How to use snapshot feature of MapR-FS to isolate Hive reads and writes

Monday, March 11, 2019

How to use snapshot feature of MapR-FS to isolate Hive reads and writes

Goal:

As we know, Hive locks can be used to isolate reads and writes.
Please refer to my previous blogs for details:
http://www.openkb.info/2014/11/hive-locks-tablepartition-level.html
http://www.openkb.info/2018/07/hive-different-lock-behaviors-between.html

That lock mechanism is maintained by Hive and it could have performance overhead or unexpected lock behavior based on your application logic.
This article shows another way to use snapshot feature of MapR-FS to isolate Hive reads and writes.

Env:

MapR 6.1
Hiv 2.3

Solution:

The idea of this solution is straightforward and simple:

When Hive writes such as data loading finishes, take the MapR volume snapshot.
Create an external Hive table based on that snapshot Hive data as a read-only copy for Hive reads.
In the meantime, the Hive writes can still happen on the original Hive table.
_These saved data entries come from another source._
-- ==== Sys2Proof/Certificates/Slice0/Obligations.lean ====
section
/-! DEFINITION. The statements for the provers. Does c s P (Sys2Proof/Safety.lean) says that the command c completes at s: exec
answers a next state that keeps the queue, and P holds of its device. -/

open Sys2Proof Sys2Proof.Machine

/-- A step is the command at the front of the queue, run on the rest. For every command c, queue rest cs and device d: step
of the state with c at the front of its queue is exec of c on the state with the queue's rest. (95_what_each_step_holds.md).
-/
def Obligations.StepRunsFrontCommand : Prop :=
  ∀ (c : Instr) (cs : List Instr) (d : Device), step { pending := c :: cs, dev := d } = exec c { pending := cs, dev := d }

/-- Every command, in every state, answers a next state and keeps the queue. For every command and state exec answers a next
state whose queue is the queue it was given; no command faults or is refused. (95_what_each_step_holds.md). -/
def Obligations.EveryCommandAnswersNext : Prop :=
  ∀ (c : Instr) (s : State), Does c s fun _ => True

/-- An empty queue: one SYS cycle goes by (the model's choice, log entry 1). The model's choice (log entry 1): step on an
empty queue answers the state with the cycle count one higher and the bookkeeping of the past cycle empty, and everything
else as before. (95_what_each_step_holds.md). -/
def Obligations.IdleStepPassesOneCycle : Prop :=
  ∀ d : Device, ∃ t : Device, step { pending := [], dev := d } = .next { pending := [], dev := t } ∧
    t = { d with cycle := d.cycle + 1, pages := { d.pages with cyc := t.pages.cyc } } ∧
    (∀ s, t.pages.cyc.events.mem s = false) ∧ ∀ a, t.reg a = d.reg a

/-- A lost write adds one to WRITE_LOST of its page, up to 255, and changes no other register. What the other statements
call writeLost: the WRITE_LOST field of the page that holds the address counts one event and stays at 255 (R42, R53); every
other register and the rest of the device keep their value. (02_register_convention.md). -/
def Obligations.WriteLostCounts : Prop :=
  ∀ (d : Device) (a : Nat),
    (d.writeLost a).field (a / 0x1000 * 0x1000 + 0x0C) 23 16 = min (d.field (a / 0x1000 * 0x1000 + 0x0C) 23 16 + 1) 255 ∧
    d.regsBut (d.writeLost a) [a / 0x1000 * 0x1000 + 0x0C] ∧ d.writeLost a = { d with pages := (d.writeLost a).pages }

/-- UNMAPPED_MMIO_ACCESS: a reserved or unused offset reads zero, ignores a write, and counts on source 210. At a reserved
offset of a BAR, an unused offset of a page, or a window or doorbell of a queue pair that the VF does not have (R28, R30,
R35), in a BAR0 that is there, the access reports an event of source 210, a read sends zero, and an access inside a VF BAR0
counts against that VF; anywhere else the command has no effect. Power, lanes, tables and queue pairs are untouched either
way. (01_architecture.md, 02_register_convention.md). -/
def Obligations.UnmappedAccess : Prop :=
  ∀ (a : Nat) (write : Bool) (s : State), Does (.unmappedMmioAccess a write) s fun t =>
    if s.dev.reserved a = true ∧ ∀ v, vfAt a = some v → s.dev.exposed v = true then
      t.gave (.event 210) ∧ (write = false → ∃ cls, t.gave (.sent (.value cls a 0))) ∧
      (∀ v, vfAt a = some v → (t.vf v).unmapped = (s.dev.vf v).unmapped + 1) ∧ t.power = s.dev.power
        ∧ t.units = s.dev.units ∧ t.front.qps = s.dev.front.qps
    else t = s.dev

/-- LO_REGISTER_READ and READ_CLEAR: a read sends the value, captures a _HI partner and clears RC fields; windows. A read
that is performed at a register that exists sends the register's bytes from the address on to its class (R34); a _LO
register captures its _HI partner for that class (R54); an RC register then reads zero (R36); every other register, and
everything outside the registers, keeps its value. A read of a window sends what the window reads as (R27, R29) and changes
nothing else; a class that does not reach the address, and memory behind the pages, change nothing; a refused read is a
violation (R744). (02_register_convention.md). -/
def Obligations.RegisterRead : Prop :=
  ∀ (cls : Fin 16) (a : Nat) (clear : Bool) (s : State),
    Does (if clear then .readClear cls a else .loRegisterRead cls a) s fun t =>
      let r := a / 4 * 4
      let there := s.dev.reach cls 0 a = .performed ∧ behindPages cls r = false ∧ s.dev.reserved r = false
      (s.dev.reach cls 0 a = .nowhere ∨ (s.dev.reach cls 0 a = .performed ∧ behindPages cls r = true) → t = s.dev) ∧
      (s.dev.reach cls 0 a = .refused → t = s.dev.violation cls 0 a) ∧
      (there → windowAt r = true → t = s.dev.emit (.value cls a (s.dev.windowValue cls r / 256 ^ (a % 4)))) ∧
      (there → windowAt r = false →
        t.gave (.sent (.value cls a (s.dev.readResult cls r / 256 ^ (a % 4)))) ∧ s.dev.regsBut t [r] ∧
        (rcAt r = false → t.reg r = s.dev.reg r) ∧
        (rcAt r = true → s.dev.pageResetting r = false → s.dev.pages.cyc.rcOld.has r = false →
          ∀ i, i < 32 → t.bit r i = false) ∧
        (∀ p n, pageAt r = some (p, n) → p.loAt n (r % 0x1000) = true → 0x40 ≤ r % 0x1000 → s.dev.pageResetting r = false →
          t.pages.hiCap.get 0 (classKey cls (r + 4)) = BitVec.ofNat 32 (s.dev.shown (r + 4))) ∧
        t = { s.dev with pages := t.pages, out := t.out })

/-- SNAP_HOLD_WRITE: HOLD captures the progress set for its class, and a release drops it. Where the access table performs
the write to a page that is neither locked, nor being reset, nor returned to reset in this cycle (R41, R48), HOLD = 1 keeps
the progress set as it stands for the writing class alone (R57), HOLD = 0 drops that class's set; no register and nothing
outside the pages changes. A write to a locked page or one being reset is lost. (02_register_convention.md). -/
def Obligations.SnapHold : Prop :=
  ∀ (cls : Fin 16) (b : Nat) (hold : Bool) (s : State), Does (.snapHoldWrite cls b hold) s fun t =>
    (pageAt b = none ∨ b % 0x1000 ≠ 0 → t = s.dev) ∧
    ((pageAt b).isSome = true → b % 0x1000 = 0 → s.dev.reach cls 1 b = .performed →
      if s.dev.writeBarred b = true ∨ s.dev.pageLocked b = true then t = s.dev.writeLost b
      else t.snap cls b = (if hold then s.dev.progSet b else Snap.initial) ∧
        (∀ k, k ≠ classKey cls b → t.pages.snaps.get Snap.initial k = s.dev.pages.snaps.get Snap.initial k) ∧
        (∀ a, t.reg a = s.dev.reg a) ∧ t = { s.dev with pages := t.pages })
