-- ==== Sys2Proof/Laws/Frames.lean ====
section
/-! SUPPORT. Frames: the components of the device that each shared operation leaves alone. -/

namespace Sys2Proof.Machine

@[simp] theorem foldl_units {α : Type} (f : Device → α → Device) (h : ∀ d x, (f d x).units = d.units) (l : List α) (d : Device) :
    (l.foldl f d).units = d.units := by
  induction l generalizing d with
  | nil => rfl
  | cons x l ih => rw [List.foldl_cons, ih, h]

@[simp] theorem ite_units (c : Prop) [Decidable c] (a b : Device) : (if c then a else b).units = if c then a.units else b.units := by
  split <;> rfl

@[simp] theorem foldl_keys {α : Type} (f : Device → α → Device) (h : ∀ d x, (f d x).keys = d.keys) (l : List α) (d : Device) :
    (l.foldl f d).keys = d.keys := by
  induction l generalizing d with
  | nil => rfl
  | cons x l ih => rw [List.foldl_cons, ih, h]

@[simp] theorem ite_keys (c : Prop) [Decidable c] (a b : Device) : (if c then a else b).keys = if c then a.keys else b.keys := by
  split <;> rfl

@[simp] theorem foldl_store {α : Type} (f : Device → α → Device) (h : ∀ d x, (f d x).store = d.store) (l : List α) (d : Device) :
    (l.foldl f d).store = d.store := by
  induction l generalizing d with
  | nil => rfl
  | cons x l ih => rw [List.foldl_cons, ih, h]

@[simp] theorem ite_store (c : Prop) [Decidable c] (a b : Device) : (if c then a else b).store = if c then a.store else b.store := by
  split <;> rfl

@[simp] theorem foldl_dom {α : Type} (f : Device → α → Device) (h : ∀ d x, (f d x).dom = d.dom) (l : List α) (d : Device) :
    (l.foldl f d).dom = d.dom := by
  induction l generalizing d with
  | nil => rfl
  | cons x l ih => rw [List.foldl_cons, ih, h]

@[simp] theorem ite_dom (c : Prop) [Decidable c] (a b : Device) : (if c then a else b).dom = if c then a.dom else b.dom := by
  split <;> rfl

@[simp] theorem foldl_cust {α : Type} (f : Device → α → Device) (h : ∀ d x, (f d x).cust = d.cust) (l : List α) (d : Device) :
    (l.foldl f d).cust = d.cust := by
  induction l generalizing d with
  | nil => rfl
  | cons x l ih => rw [List.foldl_cons, ih, h]

@[simp] theorem ite_cust (c : Prop) [Decidable c] (a b : Device) : (if c then a else b).cust = if c then a.cust else b.cust := by
  split <;> rfl

@[simp] theorem foldl_tamp {α : Type} (f : Device → α → Device) (h : ∀ d x, (f d x).tamp = d.tamp) (l : List α) (d : Device) :
    (l.foldl f d).tamp = d.tamp := by
  induction l generalizing d with
  | nil => rfl
  | cons x l ih => rw [List.foldl_cons, ih, h]

@[simp] theorem ite_tamp (c : Prop) [Decidable c] (a b : Device) : (if c then a else b).tamp = if c then a.tamp else b.tamp := by
  split <;> rfl

@[simp] theorem foldl_sources {α : Type} (f : Device → α → Device) (h : ∀ d x, (f d x).sources = d.sources) (l : List α) (d : Device) :
    (l.foldl f d).sources = d.sources := by
  induction l generalizing d with
  | nil => rfl
  | cons x l ih => rw [List.foldl_cons, ih, h]

@[simp] theorem ite_sources (c : Prop) [Decidable c] (a b : Device) : (if c then a else b).sources = if c then a.sources else b.sources := by
  split <;> rfl

@[simp] theorem foldl_causes {α : Type} (f : Device → α → Device) (h : ∀ d x, (f d x).causes = d.causes) (l : List α) (d : Device) :
    (l.foldl f d).causes = d.causes := by
  induction l generalizing d with
  | nil => rfl
  | cons x l ih => rw [List.foldl_cons, ih, h]

@[simp] theorem ite_causes (c : Prop) [Decidable c] (a b : Device) : (if c then a else b).causes = if c then a.causes else b.causes := by
  split <;> rfl

@[simp] theorem foldl_rng {α : Type} (f : Device → α → Device) (h : ∀ d x, (f d x).rng = d.rng) (l : List α) (d : Device) :
    (l.foldl f d).rng = d.rng := by
  induction l generalizing d with
  | nil => rfl
  | cons x l ih => rw [List.foldl_cons, ih, h]

@[simp] theorem ite_rng (c : Prop) [Decidable c] (a b : Device) : (if c then a else b).rng = if c then a.rng else b.rng := by
  split <;> rfl

@[simp] theorem foldl_power {α : Type} (f : Device → α → Device) (h : ∀ d x, (f d x).power = d.power) (l : List α) (d : Device) :
    (l.foldl f d).power = d.power := by
  induction l generalizing d with
  | nil => rfl
  | cons x l ih => rw [List.foldl_cons, ih, h]

@[simp] theorem ite_power (c : Prop) [Decidable c] (a b : Device) : (if c then a else b).power = if c then a.power else b.power := by
  split <;> rfl

@[simp] theorem foldl_pins {α : Type} (f : Device → α → Device) (h : ∀ d x, (f d x).pins = d.pins) (l : List α) (d : Device) :
    (l.foldl f d).pins = d.pins := by
  induction l generalizing d with
  | nil => rfl
  | cons x l ih => rw [List.foldl_cons, ih, h]

@[simp] theorem ite_pins (c : Prop) [Decidable c] (a b : Device) : (if c then a else b).pins = if c then a.pins else b.pins := by
  split <;> rfl


@[simp] theorem Device.emit_units (d : Device) (o : Output) : (Device.emit d o).units = d.units := by
  unfold Device.emit
  simp_all

@[simp] theorem Device.emit_keys (d : Device) (o : Output) : (Device.emit d o).keys = d.keys := by
  unfold Device.emit
  simp_all

@[simp] theorem Device.emit_store (d : Device) (o : Output) : (Device.emit d o).store = d.store := by
  unfold Device.emit
  simp_all

@[simp] theorem Device.emit_dom (d : Device) (o : Output) : (Device.emit d o).dom = d.dom := by
  unfold Device.emit
  simp_all

@[simp] theorem Device.emit_cust (d : Device) (o : Output) : (Device.emit d o).cust = d.cust := by
  unfold Device.emit
  simp_all

@[simp] theorem Device.emit_tamp (d : Device) (o : Output) : (Device.emit d o).tamp = d.tamp := by
  unfold Device.emit
  simp_all

@[simp] theorem Device.emit_sources (d : Device) (o : Output) : (Device.emit d o).sources = d.sources := by
  unfold Device.emit
  simp_all

@[simp] theorem Device.emit_causes (d : Device) (o : Output) : (Device.emit d o).causes = d.causes := by
  unfold Device.emit
  simp_all

@[simp] theorem Device.emit_rng (d : Device) (o : Output) : (Device.emit d o).rng = d.rng := by
  unfold Device.emit
  simp_all

@[simp] theorem Device.emit_power (d : Device) (o : Output) : (Device.emit d o).power = d.power := by
  unfold Device.emit
  simp_all

@[simp] theorem Device.emit_pins (d : Device) (o : Output) : (Device.emit d o).pins = d.pins := by
  unfold Device.emit
  simp_all

@[simp] theorem Device.drawFree_units (d : Device) : (Device.drawFree d).units = d.units := by
  unfold Device.drawFree
  simp_all

@[simp] theorem Device.drawFree_keys (d : Device) : (Device.drawFree d).keys = d.keys := by
  unfold Device.drawFree
  simp_all

@[simp] theorem Device.drawFree_store (d : Device) : (Device.drawFree d).store = d.store := by
  unfold Device.drawFree
  simp_all

@[simp] theorem Device.drawFree_dom (d : Device) : (Device.drawFree d).dom = d.dom := by
  unfold Device.drawFree
  simp_all

@[simp] theorem Device.drawFree_cust (d : Device) : (Device.drawFree d).cust = d.cust := by
  unfold Device.drawFree
  simp_all

@[simp] theorem Device.drawFree_tamp (d : Device) : (Device.drawFree d).tamp = d.tamp := by
  unfold Device.drawFree
  simp_all

@[simp] theorem Device.drawFree_sources (d : Device) : (Device.drawFree d).sources = d.sources := by
  unfold Device.drawFree
  simp_all

@[simp] theorem Device.drawFree_causes (d : Device) : (Device.drawFree d).causes = d.causes := by
  unfold Device.drawFree
  simp_all

@[simp] theorem Device.drawFree_rng (d : Device) : (Device.drawFree d).rng = d.rng := by
  unfold Device.drawFree
  simp_all

@[simp] theorem Device.drawFree_power (d : Device) : (Device.drawFree d).power = d.power := by
  unfold Device.drawFree
  simp_all

@[simp] theorem Device.drawFree_pins (d : Device) : (Device.drawFree d).pins = d.pins := by
  unfold Device.drawFree
  simp_all

@[simp] theorem Device.drawn_units (d : Device) : (Device.drawn d).units = d.units := by
  unfold Device.drawn
  simp_all

@[simp] theorem Device.drawn_keys (d : Device) : (Device.drawn d).keys = d.keys := by
  unfold Device.drawn
  simp_all

@[simp] theorem Device.drawn_store (d : Device) : (Device.drawn d).store = d.store := by
  unfold Device.drawn
  simp_all

@[simp] theorem Device.drawn_dom (d : Device) : (Device.drawn d).dom = d.dom := by
  unfold Device.drawn
  simp_all

@[simp] theorem Device.drawn_cust (d : Device) : (Device.drawn d).cust = d.cust := by
  unfold Device.drawn
  simp_all

@[simp] theorem Device.drawn_tamp (d : Device) : (Device.drawn d).tamp = d.tamp := by
  unfold Device.drawn
  simp_all

@[simp] theorem Device.drawn_sources (d : Device) : (Device.drawn d).sources = d.sources := by
  unfold Device.drawn
  simp_all

@[simp] theorem Device.drawn_causes (d : Device) : (Device.drawn d).causes = d.causes := by
  unfold Device.drawn
  simp_all

@[simp] theorem Device.drawn_power (d : Device) : (Device.drawn d).power = d.power := by
  unfold Device.drawn
  simp_all

@[simp] theorem Device.drawn_pins (d : Device) : (Device.drawn d).pins = d.pins := by
  unfold Device.drawn
  simp_all

@[simp] theorem Device.drawnFor_units (d : Device) (n : ℕ) : (Device.drawnFor d n).units = d.units := by
  unfold Device.drawnFor
  simp

@[simp] theorem Device.drawnFor_keys (d : Device) (n : ℕ) : (Device.drawnFor d n).keys = d.keys := by
  unfold Device.drawnFor
  simp

@[simp] theorem Device.drawnFor_store (d : Device) (n : ℕ) : (Device.drawnFor d n).store = d.store := by
  unfold Device.drawnFor
  simp

@[simp] theorem Device.drawnFor_dom (d : Device) (n : ℕ) : (Device.drawnFor d n).dom = d.dom := by
  unfold Device.drawnFor
  simp

@[simp] theorem Device.drawnFor_cust (d : Device) (n : ℕ) : (Device.drawnFor d n).cust = d.cust := by
  unfold Device.drawnFor
  simp

@[simp] theorem Device.drawnFor_tamp (d : Device) (n : ℕ) : (Device.drawnFor d n).tamp = d.tamp := by
  unfold Device.drawnFor
  simp

@[simp] theorem Device.drawnFor_sources (d : Device) (n : ℕ) : (Device.drawnFor d n).sources = d.sources := by
  unfold Device.drawnFor
  simp

@[simp] theorem Device.drawnFor_causes (d : Device) (n : ℕ) : (Device.drawnFor d n).causes = d.causes := by
  unfold Device.drawnFor
  simp

@[simp] theorem Device.drawnFor_power (d : Device) (n : ℕ) : (Device.drawnFor d n).power = d.power := by
  unfold Device.drawnFor
  simp

@[simp] theorem Device.drawnFor_pins (d : Device) (n : ℕ) : (Device.drawnFor d n).pins = d.pins := by
  unfold Device.drawnFor
  simp

@[simp] theorem Device.setReg_units (d : Device) (a : ℕ) (v : ℕ) : (Device.setReg d a v).units = d.units := by
  unfold Device.setReg
  simp_all

@[simp] theorem Device.setReg_keys (d : Device) (a : ℕ) (v : ℕ) : (Device.setReg d a v).keys = d.keys := by
  unfold Device.setReg
  simp_all

@[simp] theorem Device.setReg_store (d : Device) (a : ℕ) (v : ℕ) : (Device.setReg d a v).store = d.store := by
  unfold Device.setReg
  simp_all

@[simp] theorem Device.setReg_dom (d : Device) (a : ℕ) (v : ℕ) : (Device.setReg d a v).dom = d.dom := by
  unfold Device.setReg
  simp_all

@[simp] theorem Device.setReg_cust (d : Device) (a : ℕ) (v : ℕ) : (Device.setReg d a v).cust = d.cust := by
  unfold Device.setReg
  simp_all

@[simp] theorem Device.setReg_tamp (d : Device) (a : ℕ) (v : ℕ) : (Device.setReg d a v).tamp = d.tamp := by
  unfold Device.setReg
  simp_all

@[simp] theorem Device.setReg_sources (d : Device) (a : ℕ) (v : ℕ) : (Device.setReg d a v).sources = d.sources := by
  unfold Device.setReg
  simp_all

@[simp] theorem Device.setReg_causes (d : Device) (a : ℕ) (v : ℕ) : (Device.setReg d a v).causes = d.causes := by
  unfold Device.setReg
  simp_all

@[simp] theorem Device.setReg_rng (d : Device) (a : ℕ) (v : ℕ) : (Device.setReg d a v).rng = d.rng := by
  unfold Device.setReg
  simp_all

@[simp] theorem Device.setReg_power (d : Device) (a : ℕ) (v : ℕ) : (Device.setReg d a v).power = d.power := by
  unfold Device.setReg
  simp_all

@[simp] theorem Device.setReg_pins (d : Device) (a : ℕ) (v : ℕ) : (Device.setReg d a v).pins = d.pins := by
  unfold Device.setReg
  simp_all

@[simp] theorem Device.setField_units (d : Device) (a : ℕ) (hi : ℕ) (lo : ℕ) (v : ℕ) : (Device.setField d a hi lo v).units = d.units := by
  unfold Device.setField
  simp_all

@[simp] theorem Device.setField_keys (d : Device) (a : ℕ) (hi : ℕ) (lo : ℕ) (v : ℕ) : (Device.setField d a hi lo v).keys = d.keys := by
  unfold Device.setField
  simp_all

@[simp] theorem Device.setField_store (d : Device) (a : ℕ) (hi : ℕ) (lo : ℕ) (v : ℕ) : (Device.setField d a hi lo v).store = d.store := by
  unfold Device.setField
  simp_all
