@[simp] theorem Device.setResult_exporting (d : Device) (a : ℕ) (code : ℕ) : (Device.setResult d a code).exporting = d.exporting := by
  unfold Device.setResult
  simp_all

@[simp] theorem Device.setResult_sched_items (d : Device) (a : ℕ) (code : ℕ) : (Device.setResult d a code).sched.items = d.sched.items := by
  unfold Device.setResult
  simp_all

@[simp] theorem Device.progStart_front_qps (d : Device) (base : ℕ) (op : ℕ) (total : ℕ) : (Device.progStart d base op total).front.qps = d.front.qps := by
  unfold Device.progStart
  simp_all

@[simp] theorem Device.progStart_front_vfs (d : Device) (base : ℕ) (op : ℕ) (total : ℕ) : (Device.progStart d base op total).front.vfs = d.front.vfs := by
  unfold Device.progStart
  simp_all

@[simp] theorem Device.progStart_front_vfEnable (d : Device) (base : ℕ) (op : ℕ) (total : ℕ) : (Device.progStart d base op total).front.vfEnable = d.front.vfEnable := by
  unfold Device.progStart
  simp_all

@[simp] theorem Device.progStart_front_numVfs (d : Device) (base : ℕ) (op : ℕ) (total : ℕ) : (Device.progStart d base op total).front.numVfs = d.front.numVfs := by
  unfold Device.progStart
  simp_all

@[simp] theorem Device.progStart_sched (d : Device) (base : ℕ) (op : ℕ) (total : ℕ) : (Device.progStart d base op total).sched = d.sched := by
  unfold Device.progStart
  simp_all

@[simp] theorem Device.progStart_cycle (d : Device) (base : ℕ) (op : ℕ) (total : ℕ) : (Device.progStart d base op total).cycle = d.cycle := by
  unfold Device.progStart
  simp_all

@[simp] theorem Device.progStart_rings (d : Device) (base : ℕ) (op : ℕ) (total : ℕ) : (Device.progStart d base op total).rings = d.rings := by
  unfold Device.progStart
  simp_all

@[simp] theorem Device.progStart_exporting (d : Device) (base : ℕ) (op : ℕ) (total : ℕ) : (Device.progStart d base op total).exporting = d.exporting := by
  unfold Device.progStart
  simp_all

@[simp] theorem Device.progStart_sched_items (d : Device) (base : ℕ) (op : ℕ) (total : ℕ) : (Device.progStart d base op total).sched.items = d.sched.items := by
  unfold Device.progStart
  simp_all

@[simp] theorem Device.progPos_front_qps (d : Device) (base : ℕ) (pos : ℕ) : (Device.progPos d base pos).front.qps = d.front.qps := by
  unfold Device.progPos
  simp_all

@[simp] theorem Device.progPos_front_vfs (d : Device) (base : ℕ) (pos : ℕ) : (Device.progPos d base pos).front.vfs = d.front.vfs := by
  unfold Device.progPos
  simp_all

@[simp] theorem Device.progPos_front_vfEnable (d : Device) (base : ℕ) (pos : ℕ) : (Device.progPos d base pos).front.vfEnable = d.front.vfEnable := by
  unfold Device.progPos
  simp_all

@[simp] theorem Device.progPos_front_numVfs (d : Device) (base : ℕ) (pos : ℕ) : (Device.progPos d base pos).front.numVfs = d.front.numVfs := by
  unfold Device.progPos
  simp_all

@[simp] theorem Device.progPos_sched (d : Device) (base : ℕ) (pos : ℕ) : (Device.progPos d base pos).sched = d.sched := by
  unfold Device.progPos
  simp_all

@[simp] theorem Device.progPos_cycle (d : Device) (base : ℕ) (pos : ℕ) : (Device.progPos d base pos).cycle = d.cycle := by
  unfold Device.progPos
  simp_all

@[simp] theorem Device.progPos_rings (d : Device) (base : ℕ) (pos : ℕ) : (Device.progPos d base pos).rings = d.rings := by
  unfold Device.progPos
  simp_all

@[simp] theorem Device.progPos_exporting (d : Device) (base : ℕ) (pos : ℕ) : (Device.progPos d base pos).exporting = d.exporting := by
  unfold Device.progPos
  simp_all

@[simp] theorem Device.progPos_sched_items (d : Device) (base : ℕ) (pos : ℕ) : (Device.progPos d base pos).sched.items = d.sched.items := by
  unfold Device.progPos
  simp_all

@[simp] theorem Device.progEnd_front_qps (d : Device) (base : ℕ) (aborted : Bool) : (Device.progEnd d base aborted).front.qps = d.front.qps := by
  unfold Device.progEnd
  (repeat' split) <;> simp_all

@[simp] theorem Device.progEnd_front_vfs (d : Device) (base : ℕ) (aborted : Bool) : (Device.progEnd d base aborted).front.vfs = d.front.vfs := by
  unfold Device.progEnd
  (repeat' split) <;> simp_all

@[simp] theorem Device.progEnd_front_vfEnable (d : Device) (base : ℕ) (aborted : Bool) : (Device.progEnd d base aborted).front.vfEnable = d.front.vfEnable := by
  unfold Device.progEnd
  (repeat' split) <;> simp_all

@[simp] theorem Device.progEnd_front_numVfs (d : Device) (base : ℕ) (aborted : Bool) : (Device.progEnd d base aborted).front.numVfs = d.front.numVfs := by
  unfold Device.progEnd
  (repeat' split) <;> simp_all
The Hive application logic should handle the life cycle of the volume snapshot and Hive external table.
Below is a simple example:
1. Create a MapR Volume named "testhive" mounted at /testhive

maprcli volume create -name testhive -path /testhive

2. Create a Hive table in that volume

CREATE TABLE `testsnapshot`(
  `id` int
)
LOCATION
  'maprfs:/testhive/testsnapshot';

And Load 500 rows into this table:

insert into testsnapshot select 1 from src;

select count(*) from testsnapshot;
500

3. Create a snapshot on the volume when no writes are happening

maprcli volume snapshot create -snapshotname mysnapshot -volume testhive

The snapshot data for that Hive table named "testsnapshot" is:

$ hadoop fs -ls /testhive/.snapshot/mysnapshot/testsnapshot
Found 1 items
-rwxr-xr-x   3 mapr mapr       1000 2019-03-11 10:34 /testhive/.snapshot/mysnapshot/testsnapshot/000000_0

4. Create an external table on that snapshot data

CREATE EXTERNAL TABLE `testsnapshot_ext`(
  `id` int
)
LOCATION
  'maprfs:/testhive/.snapshot/mysnapshot/testsnapshot';

5. In the meantime, write into the original Hive table

insert into testsnapshot select 1 from src;
select count(*) from testsnapshot;
1000

select count(*) from testsnapshot_ext;
500

As you can see, the Hive external table "testsnapshot_ext" based on the snapshot data can be a read-only copy for Hive reads.
The Hive writes can still happen in the meantime on the original Hive table "testsnapshot".

This use case works well if you plan to periodically load data into the Hive table, and you do not want to cause inconsistency for Hive reads instead of using Hive locks feature.

Monday, March 11, 2019